Sunday, September 23, 2018

Open learning - back to basics

CC0 Photo by chuttersnap on Unsplash
The term open in education can mean almost anything today and should always be taken with at least a pinch of salt. Some MOOCs are now disappearing behind paywalls as described for example in Class Central's post First Look at edX’s Paywall Experiments. Many commercial platforms thrive on selling our data to advertisers and most online tools depend on the freemium model and if they cannot convert enough free users into paying customers they may go bust or ditch the free option completely. Many resources and courses have become dependent on commercial platforms that can quickly change their business model with very little advance warning or use the data they collect to earn money. I wonder therefore if it is time for a renaissance for the open non-commercial platforms and communities run by educators that have fallen by the wayside in recent years.

Stephen Downes wrote an excellent defense of the principles of open education a few months ago:  The Fabrication that is OER. The post is an answer to critics who claim that the OER movement has not been able to find a viable platform or business model and has not become mainstream. The counter claim is that it's all about educators who want to share their work, form communities and create a culture of sharing using whatever tools and platforms that best serve their purpose. It's not about creating an all-embracing platform for the world or to trying to institutionalise openness.

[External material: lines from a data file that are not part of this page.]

-- ==== Sys2Proof/Machine/Pace.lean ====
section
/-! DEFINITION. The pace of a cluster: its write, and the switch between free-running and paced (R32 to R36, R377). -/

namespace Sys2Proof.Machine

/-- The write slows a paced cluster down: a change to a lower pace never fails the check of the reserves (R366). -/
def slowsDown (s : State) (c v : Nat) : Bool := (getCluster s c).pace != 0 && decide ((getCluster s c).pace < v)

/-- The refusals of R33 of a non-zero pace code, in its order. -/
def paceRefused (s : State) (c v : Nat) : Option Nat :=
  let q := c / 8
  if s.iris.vcore < 700 then some 0x04000001
  else if !slowsDown s c v && !reserveFits s c v then some 0x03000003
  else if (servingCores s c).isEmpty then some 0x04000001
  else if 1050 < Tab.get (fun _ => 0) q s.iris.temps ∨ Tab.get (fun _ => 0) q s.iris.tstate = 2 then some 0x04000001
  else none

/-- Every check of a write of cluster `c`'s pace code (R32, R33, R372). A lowered pace is not lifted while the quadrant is in state 2. -/
def paceCheck (s : State) (c v : Nat) : Option Nat :=
  if nClusters s ≤ c then some 0x02000006
  else if 5 < v then some 0x03000001
  else if v ≠ 0 then paceRefused s c v
  else if (getCluster s c).broken ∧ (getCluster s c).why = 1 ∧ Tab.get (fun _ => 0) (c / 8) s.iris.tstate = 2 then some 0x04000001
  else none

/-- A checked write of the entry (R34, R35, R37): it clears the broken mark, sets a new pace, or starts a mode switch. -/
def paceAccept (s : State) (c v : Nat) (r : Option Reply) : State :=
  let s1 := setEnt (modCluster s c fun x => { x with broken := false }) 0x2010 (c + 1) v
  let p := (getCluster s c).pace
  if (p = 0) = (v = 0) then (if p = v then s1 else wantAllot (modCluster s1 c fun x => { x with pace := v }))
  else modCluster s1 c fun x => { x with sw := some v, swAns := r }

/-- A write of 0x2010 (R32 to R35), with the request it answers if it came over a transport: one that finds a switch in progress waits for it. -/
def paceRequest (s : State) (c v : Nat) (r : Option Reply) : State × Option Nat :=
  if c < nClusters s ∧ (getCluster s c).sw.isSome then (modCluster s c fun x => { x with sw2 := x.sw2 ++ [(v, r)] }, none)
  else
    match paceCheck s c v with
    | some e => (s, some e)
    | none => (paceAccept s c v r, none)

def paceWrite (s : State) (c v : Nat) : State × Option Nat := paceRequest s c v none

/-- PACE_WRITE (R32 to R34). -/
def execPaceWrite (c v : Nat) (s : State) : Host.Outcome State Fault Refusal := .next (answered (paceWrite s c v))

/-! ### The mode switch (R35) -/

/-- A core has stopped at its point: a boundary, or it does not issue (R35). -/
def atPoint (s : State) (n : Nat) : Bool :=
  let k := getCore s n
  k.i.run != .running || k.lp.halted || (boundary s n && k.i.fault.isNone)

/-- Accesses to devices that have not completed (R156). -/
def deviceWaits (k : LensCore) : Bool :=
  (k.u.loads.any fun l => l.kind == .device && l.data.isNone) || (k.u.stores.any fun e => e.kind == .device)

/-- The divide and the fpu operations in flight deliver. -/
def finishMath (k : LensCore) : LensCore :=
  let k1 := match k.u.div with
    | none => k
    | some d =>
      let k0 := setSk (setSk { k with u := { k.u with div := none } } 0x233 d.quo) 0x234 d.rem
      match d.flag with | some b => setPbit k0 b true | none => k0
  match k1.u.fpu.getLast? with
  | none => k1
  | some f => setSk (setSk { k1 with u := { k1.u with fpu := [] } } 0x292 f.out) 0x293 f.fl

/-- A bare step-locked load before its third step: no interlock waits for it, so it keeps its steps over the switch (R39, R63). -/
def keepsSteps (n st : Nat) (l : Load) : Bool := l.bare && stepLocked n l.addr.toNat l.kind && decide (st < l.trig + 3)

/-- The entries of the store buffer before number `id` leave it, oldest first. -/
def drainOlder (s : State) (n id : Nat) : State :=
  drainFirst drainEntry ((getCore s n).u.stores.takeWhile fun e => decide (e.id < id)).length s n

/-- Load number `i` is performed, after the older stores that it waits for. -/
def performInOrder (s : State) (n i : Nat) : State :=
  let s1 := tryPerform drainEntry s n i
  match (getCore s1 n).u.loads[i]? with
  | none => s1
  | some l => if l.data.isSome then s1 else tryPerform drainEntry (drainOlder s1 n l.snap) n i

/-- Every load of the core is performed, oldest first, and delivers unless it keeps its steps. -/
def finishLoads : Nat → State → Nat → State
  | 0, s, _ => s
  | m + 1, s, n =>
    let k := getCore s n
    match k.u.loads.findIdx? fun l => !l.deliv && !(l.data.isSome && keepsSteps n k.i.steps l) with
    | none => s
    | some i =>
      let s1 := performInOrder s n i
      match (getCore s1 n).u.loads[i]? with
      | none => s1
      | some l =>
        match l.data with
        | none => s1
        | some d => finishLoads m (if keepsSteps n k.i.steps l then s1 else deliverLoad s1 n i l d) n

/-- Steps 2 and 3 of the switch for one core: its operations complete, loads and exchanges in program order with the stores before them, then its
store buffer drains (R35, R159). A copy is parked and goes on later. -/
def finishCore (s : State) (n : Nat) : State :=
  let s1 := finishLoads (2 * (getCore s n).u.loads.length + 1) s n
  let s2 := beamFinish (modCore s1 n finishMath) n
  drainFirst drainEntry (getCore s2 n).u.stores.length s2 n

/-- The line cache and the BTB are empty (R35 step 4). -/
def emptyCaches (k : LensCore) : LensCore := { k with i := { k.i with cache := [], btb := [] } }

/-- Steps 2 to 6 of the switch of cluster `c` to code `v` (R35, R377). -/
def switchMode (s : State) (c v : Nat) : State :=
  let cores := ((List.range 4).map fun i => 4 * c + i).filter (corePresent s)
  let s1 := endLoansOf s c fun _ => true
  let s2 := flushCluster (cores.foldl finishCore s1) c
  let s3 := cores.foldl (fun t n => modCore t n emptyCaches) s2
  let s4 := modCluster s3 c fun x => { x with pace := v, sw := none, swAns := none, sw2 := [], classic := v != 0 || s.power.arb }
  wantAllot (modIr s4 c fun x => { x with level := 0, low := 0 })

/-- The switch of cluster `c` can be made (R35): every core stands at its point and no device access waits. -/
def switchReady (s : State) (c : Nat) : Bool :=
  (((List.range 4).map fun i => 4 * c + i).filter (corePresent s)).all fun n => atPoint s n && !deviceWaits (getCore s n)

/-- The pace of cluster `c` as the loader applies it (R407, R472): set before its cores run, or 0 where the stored code is refused. -/
def loadPace (s : State) (c v : Nat) : State × Option Nat :=
  match paceCheck s c v with
  | some e => (s, some e)
  | none => (wantAllot (setEnt (modCluster s c fun x => { x with pace := v, classic := v != 0 || s.power.arb }) 0x2010 (c + 1) v), none)

end Sys2Proof.Machine
end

I'm not interested in collecting, institutionalizing, and marketing educational content as a product. Maybe there are some people in OER who are really interested in this aspect of it (and they tend to collect together, write manifestos, work with institutions, and collect all the funding). But I'm not, nor are, I think, the vast majority of people who actually produce and share free and open learning content.

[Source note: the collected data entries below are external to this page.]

-- ==== Sys2Proof/Machine/Reflex.lean ====
section
/-! DEFINITION. Reflex objects: the check of a request, the three actions, the warden's own, the management key (R297 to R302, R305). -/

namespace Sys2Proof.Machine

/-! ### The body (R297) -/

def rfxOp (v : Octets) : Nat := leAt v 1 1
def rfxTarget (v : Octets) : Nat := leAt v 2 2
def rfxCtr (v : Octets) : Nat := leAt v 8 8

/-- The first 8 octets of the HMAC over octets 0 to 15. -/
def rfxTag (key v : Octets) : Octets := (hmac key (v.take 16)).take 8

/-- TARGET names something the part has (order 5 of R298). -/
def rfxTargetGood (s : State) (v : Octets) : Bool :=
  let t := rfxTarget v
  match rfxOp v with
  | 1 => decide (t < nFacets s)
  | 2 => decide (t < nBeams s)
  | _ => decide (t < nClusters s)

/-- The result of the checks of R298, in their order. -/
def rfxCheck (s : State) (r : RfxReq) : Nat :=
  match r.key with
  | none => 5
  | some key =>
    if (r.body.drop 16).take 8 ≠ rfxTag key r.body then 1
    else if rfxCtr r.body ≤ s.rfx.ctr then 2
    else if rfxOp r.body < 1 ∨ 3 < rfxOp r.body ∨ !zeroOctets r.body 5 3 ∨ !r.shape then 3
    else if !rfxTargetGood s r.body then 4
    else 0

/-- The answer body (R300). -/
def rfxAnswer (r : RfxReq) (result : Nat) : Octets :=
  let v := [0xF1#8] ++ (r.body.drop 1).take 4 ++ [BitVec.ofNat 8 result, 0, 0] ++ (r.body.drop 8).take 8
  v ++ (match r.key with | some k => if result = 5 then List.replicate 8 0 else rfxTag k v | none => List.replicate 8 0)

/-- The answer is queued at the facet the request came to. -/
def rfxReply (s : State) (p : Nat) (r : RfxReq) (result : Nat) : State :=
  queueAnswer s p (frameTo s (endpointOf p r.head r.beamLink) (rfxAnswer r result))

/-- The log and the counts of R302. -/
def rfxLog (s : State) (p : Nat) (r : RfxReq) (result : Nat) : State :=
  let op := if rfxOp r.body < 1 ∨ 3 < rfxOp r.body then 0 else rfxOp r.body
  { s with rfx := { s.rfx with
      log0 := BitVec.ofNat 32 (op + result * 4 + p % 256 * 256 + rfxTarget r.body * 65536)
      log1 := BitVec.ofNat 32 r.time
      done := if result = 0 then satInc 0xFFFF s.rfx.done else s.rfx.done
      refused := if result = 0 then s.rfx.refused else satInc 0xFFFF s.rfx.refused } }

/-- An accepted action goes to its target: at once in the arrival cluster, or to the engine of its quadrant, else over VC0 (R299). -/
def rfxSend (s : State) (p : Nat) (a : RfxAct) : State :=
  let c := p / 8
  let route :=
    if a.op = 2 then (let r := a.target / 16384; if quadOf c = r then [] else [c, 96 + c] ++ meshHops (quadOf c) r)
    else
      let t := if a.op = 1 then a.target / 8 else a.target
      if t = c then [] else routeBetween c t
  if route.isEmpty then { s with rfx := { s.rfx with acts := s.rfx.acts ++ [a] } } else sendPacket s 0 .reflex route 24 (.reflex a)

/-- The oldest request of the facet is checked (R298); the answer to one that disables its own facet goes before the lane's power. -/
def rfxServe (s0 : State) (p : Nat) (r : RfxReq) : State :=
  let s := modFacet s0 p fun f => { f with rfx := f.rfx.drop 1 }
  match rfxCheck s r with
  | 0 =>
    let a : RfxAct := { op := rfxOp r.body, target := rfxTarget r.body, facet := p, req := r }
    let s1 := raise (rfxLog { s with rfx := { s.rfx with ctr := rfxCtr r.body } } p r 0) 774
    rfxSend (if a.op = 1 ∧ a.target = p then rfxReply s1 p r 0 else s1) p a
  | 1 => countRfx s
  | x => raise (rfxReply (rfxLog s p r x) p r x) 775

/-- REFLEX_REQUEST (R298): 640 ns after the frame's last octet. -/
def execReflexRequest (p : Nat) (s : State) : Host.Outcome State Fault Refusal :=
  match (getFacet s p).rfx with
  | [] => .next s
  | r :: _ => .next (if r.time + 640 ≤ s.tb then rfxServe s p r else s)

/-! ### The actions (R299, R305) -/

/-- The oldest action waiting for this operation and target. -/
def rfxWaiting (s : State) (op target : Nat) : Option RfxAct := s.rfx.acts.find? fun a => a.op == op && a.target == target

def rfxTake (s : State) (a : RfxAct) : State := { s with rfx := { s.rfx with acts := s.rfx.acts.erase a } }

/-- The completion returns to the arrival facet, which answers. -/
def rfxComplete (s : State) (a : RfxAct) : State :=
  let c := a.facet / 8
  let route :=
    if a.op = 2 then (let r := a.target / 16384; if quadOf c = r then [] else meshHops r (quadOf c) ++ [32 + c])
    else
      let t := if a.op = 1 then a.target / 8 else a.target
      if t = c then [] else routeBetween t c
  if a.op = 1 ∧ a.target = a.facet then s
  else if route.isEmpty then rfxReply s a.facet a.req 0
  else
    let v := frameTo s (endpointOf a.facet a.req.head a.req.beamLink) (rfxAnswer a.req 0)
    sendPacket { s with free := s.free + 1 } 0 .reflex route v.length (.toFacet a.facet v)

/-- The facet stops as if ROLE were 0; a retired one stays as it is (R299, R305). -/
def disableOp (s : State) (p : Nat) : State :=
  let s1 := if (getFacet s p).retired then s else linkOff s p
  modFacet s1 p fun f => { f with stopped := true }

/-- The answer of the facet to its own disabling has left, or cannot leave. -/
def ownAnswerGone (s : State) (a : RfxAct) : Bool :=
  let f := getFacet s a.facet
  a.target != a.facet || f.state != 3 ||
    (f.answers.isEmpty && (match f.lane with | some t => t.desc.poster != .own | none => true))

/-- DISABLE_FACET (R299). -/
def execDisableFacet (p : Nat) (s : State) : Host.Outcome State Fault Refusal :=
  match rfxWaiting s 1 p with
  | none => .next s
  | some a => .next (if ownAnswerGone s a then rfxComplete (disableOp (rfxTake s a) p) a else s)

/-- The home quadrant's engine deletes the beam as a window store that clears VALID (R223, R299). -/
def killOp (s : State) (b : Nat) : State := windowStore s b 1 0 1#32

/-- KILL_BEAM (R299). -/
def execKillBeam (b : Nat) (s : State) : Host.Outcome State Fault Refusal :=
  match rfxWaiting s 2 b with
  | none => .next s
  | some a => .next (rfxComplete (killOp (rfxTake s a) b) a)

/-- The cluster's cores are held at their next boundaries (R299). -/
def quiesceOp (s : State) (c : Nat) : State := modCluster s c fun v => { v with quiesced := true }

/-- Every core of the cluster has stopped (R299). -/
def allStopped (s : State) (c : Nat) : Bool := (((List.range 4).map fun i => 4 * c + i).filter (corePresent s)).all (atPoint s)

/-- QUIESCE_CLUSTER (R299): the cores are held; the action is complete once every one has stopped. -/
def execQuiesceCluster (c : Nat) (s : State) : Host.Outcome State Fault Refusal :=
  match rfxWaiting s 3 c with
  | none => .next s
  | some a =>
    let s1 := quiesceOp s c
    .next (if allStopped s1 c then rfxComplete (rfxTake s1 a) a else s1)

/-! ### The warden's own (R301) -/

def disableWrite (s : State) (v : Nat) : State × Option Nat :=
  if 255 < v then (s, some 0x03000001) else if nFacets s ≤ v then (s, some 0x02000006) else (disableOp s v, none)

def killWrite (s : State) (v : Nat) : State × Option Nat :=
  if 65535 < v then (s, some 0x03000001) else if nBeams s ≤ v then (s, some 0x02000006) else (killOp s v, none)

def quiesceWrite (s : State) (v : Nat) : State × Option Nat :=
  if 31 < v then (s, some 0x03000001) else if nClusters s ≤ v then (s, some 0x02000006) else (quiesceOp s v, none)

def releaseWrite (s : State) (v : Nat) : State × Option Nat :=
  if 31 < v then (s, some 0x03000001)
  else if nClusters s ≤ v then (s, some 0x02000006)
  else if !(getCluster s v).quiesced then (s, some 0x04000001)
  else (modCluster s v fun x => { x with quiesced := false }, none)

/-- WARDEN_DISABLE_FACET (R301). -/
def execWardenDisableFacet (v : Nat) (s : State) : Host.Outcome State Fault Refusal := .next (answered (disableWrite s v))

/-- WARDEN_KILL_BEAM (R301). -/
def execWardenKillBeam (v : Nat) (s : State) : Host.Outcome State Fault Refusal := .next (answered (killWrite s v))

/-- WARDEN_QUIESCE_CLUSTER (R301). -/
def execWardenQuiesceCluster (v : Nat) (s : State) : Host.Outcome State Fault Refusal := .next (answered (quiesceWrite s v))

/-- RELEASE_QUIESCE (R301). -/
def execReleaseQuiesce (v : Nat) (s : State) : Host.Outcome State Fault Refusal := .next (answered (releaseWrite s v))

/-- A key is written after a RESTORE that was to unset it: the copy no longer does (R334). -/
def keepKey (s : State) (i : Nat) : State :=
  let a := s.edp.active
  { s with edp := { s.edp with active := { a with unset := if a.unset.testBit i then a.unset - 2 ^ i else a.unset } } }

/-- A write of the management key (R301). -/
def mgmtKeyWrite (s : State) (key : Octets) : State × Option Nat :=
  if key.length ≠ 32 then (s, some 0x03000001) else (keepKey { s with rfx := { s.rfx with key := some key } } 2, none)

/-- MANAGEMENT_KEY_WRITE (R301). -/
def execManagementKeyWrite (key : Octets) (s : State) : Host.Outcome State Fault Refusal := .next (answered (mgmtKeyWrite s key))

end Sys2Proof.Machine
end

I'm rather comforted by this since I have spent many years arguing for government initiatives, open education strategies including the creation of national and international repositories. This is happening in some places but is mostly a painfully slow process. Should we be trying to change the world or simply focus on building reliable and non-commercial arenas for those who want to share and collaborate?

In recent years the spotlight has been on high-profile and increasingly commercial platforms such as Coursera, EdX, FutureLearn, Khan Academy, iTunes U and so on. However many of the open communities and platforms that we used to use are still running, though very much under the radar of the media and most educators. I mean spaces like Wikiversity and WikiEducator as well as more focused platforms like the World Health Organisation's OpenWHO or the open courses hosted by the Commonwealth of Learning, to name but a few. I admit that I have not paid much attention to these spaces in recent years but I wonder if it's time to return to platforms that we have more control over and are run by open educators for open educators. They may not have the attractive features and intuitive feel of the commercial platforms but they are ideal places for collaborative projects and are not driven by advertising. 

I wonder if we really should be aiming at converting the skeptics and trying to win government approval and instead focus on helping those who do want to share, developing truly open platforms and communities. It's not a battle against traditional practices; it's about open educators "doing what they do" (to paraphrase Downes again).